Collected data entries
━━━━━━━━━━━━━━━━━━━━━━━━━━━━━━

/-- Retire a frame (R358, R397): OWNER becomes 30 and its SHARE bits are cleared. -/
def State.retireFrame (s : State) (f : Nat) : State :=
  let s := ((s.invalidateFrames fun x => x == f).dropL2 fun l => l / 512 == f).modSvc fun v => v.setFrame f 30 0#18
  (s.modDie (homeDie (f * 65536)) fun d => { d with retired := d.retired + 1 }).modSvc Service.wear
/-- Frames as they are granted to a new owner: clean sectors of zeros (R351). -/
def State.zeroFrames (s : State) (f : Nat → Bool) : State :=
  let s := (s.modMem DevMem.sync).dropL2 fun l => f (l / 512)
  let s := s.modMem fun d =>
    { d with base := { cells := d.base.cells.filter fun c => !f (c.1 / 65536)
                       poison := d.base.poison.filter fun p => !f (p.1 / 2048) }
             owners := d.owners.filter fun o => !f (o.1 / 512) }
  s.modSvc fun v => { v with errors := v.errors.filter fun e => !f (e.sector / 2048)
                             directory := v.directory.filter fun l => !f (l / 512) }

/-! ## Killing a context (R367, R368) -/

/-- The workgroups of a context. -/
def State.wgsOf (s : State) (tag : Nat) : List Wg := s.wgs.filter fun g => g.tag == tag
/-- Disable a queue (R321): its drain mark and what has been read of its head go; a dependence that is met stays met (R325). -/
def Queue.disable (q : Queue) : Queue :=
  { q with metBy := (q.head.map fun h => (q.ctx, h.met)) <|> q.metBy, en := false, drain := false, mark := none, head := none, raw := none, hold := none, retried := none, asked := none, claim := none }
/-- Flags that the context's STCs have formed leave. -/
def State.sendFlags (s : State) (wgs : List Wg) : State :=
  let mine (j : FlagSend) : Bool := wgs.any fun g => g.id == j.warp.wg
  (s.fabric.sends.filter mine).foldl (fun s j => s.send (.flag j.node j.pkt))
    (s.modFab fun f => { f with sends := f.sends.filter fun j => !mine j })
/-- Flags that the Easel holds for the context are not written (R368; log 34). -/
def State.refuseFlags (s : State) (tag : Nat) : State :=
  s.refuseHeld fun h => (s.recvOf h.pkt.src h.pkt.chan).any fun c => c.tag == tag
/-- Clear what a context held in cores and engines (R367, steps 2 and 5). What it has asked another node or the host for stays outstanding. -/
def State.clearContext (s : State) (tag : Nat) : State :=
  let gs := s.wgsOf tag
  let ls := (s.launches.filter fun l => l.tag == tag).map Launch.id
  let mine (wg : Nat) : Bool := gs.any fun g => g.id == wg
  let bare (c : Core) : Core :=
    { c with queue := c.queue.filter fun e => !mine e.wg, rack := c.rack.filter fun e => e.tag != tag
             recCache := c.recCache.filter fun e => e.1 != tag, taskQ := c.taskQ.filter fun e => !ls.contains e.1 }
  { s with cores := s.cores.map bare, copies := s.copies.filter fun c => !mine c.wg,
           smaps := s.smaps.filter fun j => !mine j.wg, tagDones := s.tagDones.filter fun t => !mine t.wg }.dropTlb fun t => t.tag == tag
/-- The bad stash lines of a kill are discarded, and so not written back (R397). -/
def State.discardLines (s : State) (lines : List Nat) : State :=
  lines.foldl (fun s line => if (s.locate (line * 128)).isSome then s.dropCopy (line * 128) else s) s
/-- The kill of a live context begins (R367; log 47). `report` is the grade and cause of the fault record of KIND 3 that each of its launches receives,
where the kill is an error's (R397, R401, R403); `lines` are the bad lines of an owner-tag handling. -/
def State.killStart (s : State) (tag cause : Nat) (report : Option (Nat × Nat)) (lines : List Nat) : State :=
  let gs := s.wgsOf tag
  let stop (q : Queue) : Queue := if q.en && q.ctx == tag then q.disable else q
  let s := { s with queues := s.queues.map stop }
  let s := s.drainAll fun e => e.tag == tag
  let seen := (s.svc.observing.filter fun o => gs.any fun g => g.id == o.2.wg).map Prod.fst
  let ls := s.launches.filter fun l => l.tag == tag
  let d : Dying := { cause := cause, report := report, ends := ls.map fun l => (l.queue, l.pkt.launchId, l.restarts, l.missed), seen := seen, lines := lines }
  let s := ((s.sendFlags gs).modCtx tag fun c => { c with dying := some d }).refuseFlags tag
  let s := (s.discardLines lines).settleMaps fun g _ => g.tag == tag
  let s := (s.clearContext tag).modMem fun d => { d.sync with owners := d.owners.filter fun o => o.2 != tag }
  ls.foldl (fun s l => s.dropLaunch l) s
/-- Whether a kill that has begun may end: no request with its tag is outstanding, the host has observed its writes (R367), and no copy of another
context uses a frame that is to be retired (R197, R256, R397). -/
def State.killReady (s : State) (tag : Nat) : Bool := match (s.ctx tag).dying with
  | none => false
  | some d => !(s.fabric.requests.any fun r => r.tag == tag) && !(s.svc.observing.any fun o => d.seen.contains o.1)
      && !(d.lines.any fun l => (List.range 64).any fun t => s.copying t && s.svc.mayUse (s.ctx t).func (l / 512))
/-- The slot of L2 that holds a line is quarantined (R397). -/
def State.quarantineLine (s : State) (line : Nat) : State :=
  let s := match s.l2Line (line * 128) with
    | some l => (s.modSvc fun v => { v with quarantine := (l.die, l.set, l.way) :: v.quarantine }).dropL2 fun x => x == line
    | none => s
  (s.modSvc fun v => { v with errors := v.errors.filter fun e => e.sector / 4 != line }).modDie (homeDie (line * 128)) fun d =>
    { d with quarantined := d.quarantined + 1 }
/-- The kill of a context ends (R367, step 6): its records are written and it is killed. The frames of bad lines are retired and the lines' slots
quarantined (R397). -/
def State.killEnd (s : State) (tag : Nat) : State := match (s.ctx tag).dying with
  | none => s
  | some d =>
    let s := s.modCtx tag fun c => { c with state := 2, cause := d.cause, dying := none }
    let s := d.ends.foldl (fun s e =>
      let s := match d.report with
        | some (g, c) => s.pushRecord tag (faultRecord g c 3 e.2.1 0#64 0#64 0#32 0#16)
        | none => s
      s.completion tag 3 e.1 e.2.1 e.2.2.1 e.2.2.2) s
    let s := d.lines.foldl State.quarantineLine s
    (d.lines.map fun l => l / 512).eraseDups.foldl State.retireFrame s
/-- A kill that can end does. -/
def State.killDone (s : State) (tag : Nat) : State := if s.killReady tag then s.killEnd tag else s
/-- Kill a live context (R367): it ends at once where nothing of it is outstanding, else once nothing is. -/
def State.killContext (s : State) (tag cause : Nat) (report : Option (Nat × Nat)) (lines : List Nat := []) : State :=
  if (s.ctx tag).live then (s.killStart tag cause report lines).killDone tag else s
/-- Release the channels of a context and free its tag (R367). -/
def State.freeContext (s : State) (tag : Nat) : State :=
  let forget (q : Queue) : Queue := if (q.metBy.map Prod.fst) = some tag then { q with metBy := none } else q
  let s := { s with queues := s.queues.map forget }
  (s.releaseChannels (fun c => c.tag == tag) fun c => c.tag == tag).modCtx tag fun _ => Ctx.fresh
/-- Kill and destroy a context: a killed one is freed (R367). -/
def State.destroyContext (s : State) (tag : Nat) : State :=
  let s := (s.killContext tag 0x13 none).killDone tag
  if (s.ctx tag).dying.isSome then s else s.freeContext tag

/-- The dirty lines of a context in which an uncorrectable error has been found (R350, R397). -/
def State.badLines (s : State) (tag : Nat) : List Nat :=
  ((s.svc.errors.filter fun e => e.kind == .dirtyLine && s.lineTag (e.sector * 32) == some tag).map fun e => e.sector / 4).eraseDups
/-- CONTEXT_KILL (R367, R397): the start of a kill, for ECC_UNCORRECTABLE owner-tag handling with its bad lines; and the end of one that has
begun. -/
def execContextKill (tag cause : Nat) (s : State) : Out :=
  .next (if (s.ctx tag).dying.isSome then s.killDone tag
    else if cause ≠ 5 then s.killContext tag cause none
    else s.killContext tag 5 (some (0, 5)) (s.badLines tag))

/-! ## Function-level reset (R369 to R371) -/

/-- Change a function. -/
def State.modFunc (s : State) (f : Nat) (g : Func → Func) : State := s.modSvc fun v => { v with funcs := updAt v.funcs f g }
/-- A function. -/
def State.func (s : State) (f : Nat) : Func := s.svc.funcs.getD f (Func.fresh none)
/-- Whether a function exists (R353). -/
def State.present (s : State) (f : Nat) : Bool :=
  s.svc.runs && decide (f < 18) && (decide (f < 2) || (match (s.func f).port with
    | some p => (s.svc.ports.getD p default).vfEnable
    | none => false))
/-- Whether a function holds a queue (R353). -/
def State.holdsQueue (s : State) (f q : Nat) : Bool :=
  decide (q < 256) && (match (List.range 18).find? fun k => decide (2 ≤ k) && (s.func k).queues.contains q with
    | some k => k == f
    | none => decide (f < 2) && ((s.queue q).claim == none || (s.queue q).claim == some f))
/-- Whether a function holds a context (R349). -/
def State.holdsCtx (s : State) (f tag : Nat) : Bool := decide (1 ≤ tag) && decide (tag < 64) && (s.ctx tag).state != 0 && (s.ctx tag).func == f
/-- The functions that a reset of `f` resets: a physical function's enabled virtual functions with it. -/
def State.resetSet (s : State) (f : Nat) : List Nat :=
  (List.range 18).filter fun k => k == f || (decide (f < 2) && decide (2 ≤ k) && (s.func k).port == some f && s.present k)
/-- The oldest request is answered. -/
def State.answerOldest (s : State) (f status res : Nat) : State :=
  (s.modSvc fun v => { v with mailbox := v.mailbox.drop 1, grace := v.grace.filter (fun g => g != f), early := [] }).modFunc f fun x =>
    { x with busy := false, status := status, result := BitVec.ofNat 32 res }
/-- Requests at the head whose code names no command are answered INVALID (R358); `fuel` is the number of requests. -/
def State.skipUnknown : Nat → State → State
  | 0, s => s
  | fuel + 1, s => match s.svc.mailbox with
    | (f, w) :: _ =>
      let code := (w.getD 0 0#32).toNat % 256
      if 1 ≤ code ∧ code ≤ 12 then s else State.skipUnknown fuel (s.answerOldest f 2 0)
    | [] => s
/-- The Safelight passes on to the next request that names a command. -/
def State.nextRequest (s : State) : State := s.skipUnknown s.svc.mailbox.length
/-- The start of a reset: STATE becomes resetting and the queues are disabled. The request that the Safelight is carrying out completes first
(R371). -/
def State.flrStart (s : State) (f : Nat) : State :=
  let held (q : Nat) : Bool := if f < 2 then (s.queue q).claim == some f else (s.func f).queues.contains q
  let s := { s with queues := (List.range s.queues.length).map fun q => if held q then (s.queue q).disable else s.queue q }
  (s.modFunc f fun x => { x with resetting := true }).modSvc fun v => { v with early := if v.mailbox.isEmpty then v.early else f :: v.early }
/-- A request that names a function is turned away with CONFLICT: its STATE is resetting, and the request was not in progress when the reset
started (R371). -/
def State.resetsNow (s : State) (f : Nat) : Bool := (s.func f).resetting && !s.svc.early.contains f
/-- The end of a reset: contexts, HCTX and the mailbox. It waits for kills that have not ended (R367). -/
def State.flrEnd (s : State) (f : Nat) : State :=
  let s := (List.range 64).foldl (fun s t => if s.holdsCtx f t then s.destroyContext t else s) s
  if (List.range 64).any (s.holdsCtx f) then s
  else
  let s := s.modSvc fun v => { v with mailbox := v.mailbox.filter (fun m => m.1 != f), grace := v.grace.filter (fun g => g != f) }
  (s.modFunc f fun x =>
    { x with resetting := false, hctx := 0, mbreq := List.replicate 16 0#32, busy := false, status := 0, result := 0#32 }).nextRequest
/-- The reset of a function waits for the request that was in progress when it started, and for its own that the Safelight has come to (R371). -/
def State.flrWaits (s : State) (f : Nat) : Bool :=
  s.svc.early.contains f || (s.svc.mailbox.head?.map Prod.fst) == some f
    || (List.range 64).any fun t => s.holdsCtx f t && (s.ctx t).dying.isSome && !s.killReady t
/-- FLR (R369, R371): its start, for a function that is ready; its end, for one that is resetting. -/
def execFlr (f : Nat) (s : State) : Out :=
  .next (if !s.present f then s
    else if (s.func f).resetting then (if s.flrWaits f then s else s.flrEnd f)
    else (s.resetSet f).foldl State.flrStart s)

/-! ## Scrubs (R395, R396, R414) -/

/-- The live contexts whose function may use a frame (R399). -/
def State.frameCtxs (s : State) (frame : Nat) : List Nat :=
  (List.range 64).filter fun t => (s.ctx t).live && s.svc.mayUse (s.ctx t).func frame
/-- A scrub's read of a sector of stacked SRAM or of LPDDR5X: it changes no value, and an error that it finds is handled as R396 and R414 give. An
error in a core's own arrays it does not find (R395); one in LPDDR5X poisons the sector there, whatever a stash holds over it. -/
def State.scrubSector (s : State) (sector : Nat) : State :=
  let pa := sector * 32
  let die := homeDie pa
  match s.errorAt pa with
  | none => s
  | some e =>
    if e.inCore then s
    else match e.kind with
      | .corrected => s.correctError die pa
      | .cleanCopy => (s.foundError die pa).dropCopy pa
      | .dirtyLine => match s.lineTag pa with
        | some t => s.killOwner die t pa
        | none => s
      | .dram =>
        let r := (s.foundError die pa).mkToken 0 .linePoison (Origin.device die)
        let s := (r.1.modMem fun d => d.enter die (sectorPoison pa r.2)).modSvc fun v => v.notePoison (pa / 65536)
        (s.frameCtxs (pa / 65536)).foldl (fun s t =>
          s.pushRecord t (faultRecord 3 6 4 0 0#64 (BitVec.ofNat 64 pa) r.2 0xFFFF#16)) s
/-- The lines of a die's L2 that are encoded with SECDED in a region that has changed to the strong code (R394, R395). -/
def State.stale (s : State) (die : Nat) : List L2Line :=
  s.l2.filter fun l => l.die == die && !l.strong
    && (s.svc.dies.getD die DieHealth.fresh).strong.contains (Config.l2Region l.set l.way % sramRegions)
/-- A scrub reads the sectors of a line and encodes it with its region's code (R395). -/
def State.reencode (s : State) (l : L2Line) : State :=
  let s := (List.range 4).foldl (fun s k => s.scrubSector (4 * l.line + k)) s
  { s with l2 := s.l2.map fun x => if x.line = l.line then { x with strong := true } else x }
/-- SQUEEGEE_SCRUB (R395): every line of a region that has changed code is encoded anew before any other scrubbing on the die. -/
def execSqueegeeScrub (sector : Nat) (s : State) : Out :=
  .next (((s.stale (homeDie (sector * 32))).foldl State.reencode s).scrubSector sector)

━━━━━━━━━━━━━━━━━━━━━━━━━━━━━━

### Directions for this task
Please determine the number of lines in the records above that include the string "badLines", and answer with that number only.

### Problem solution
2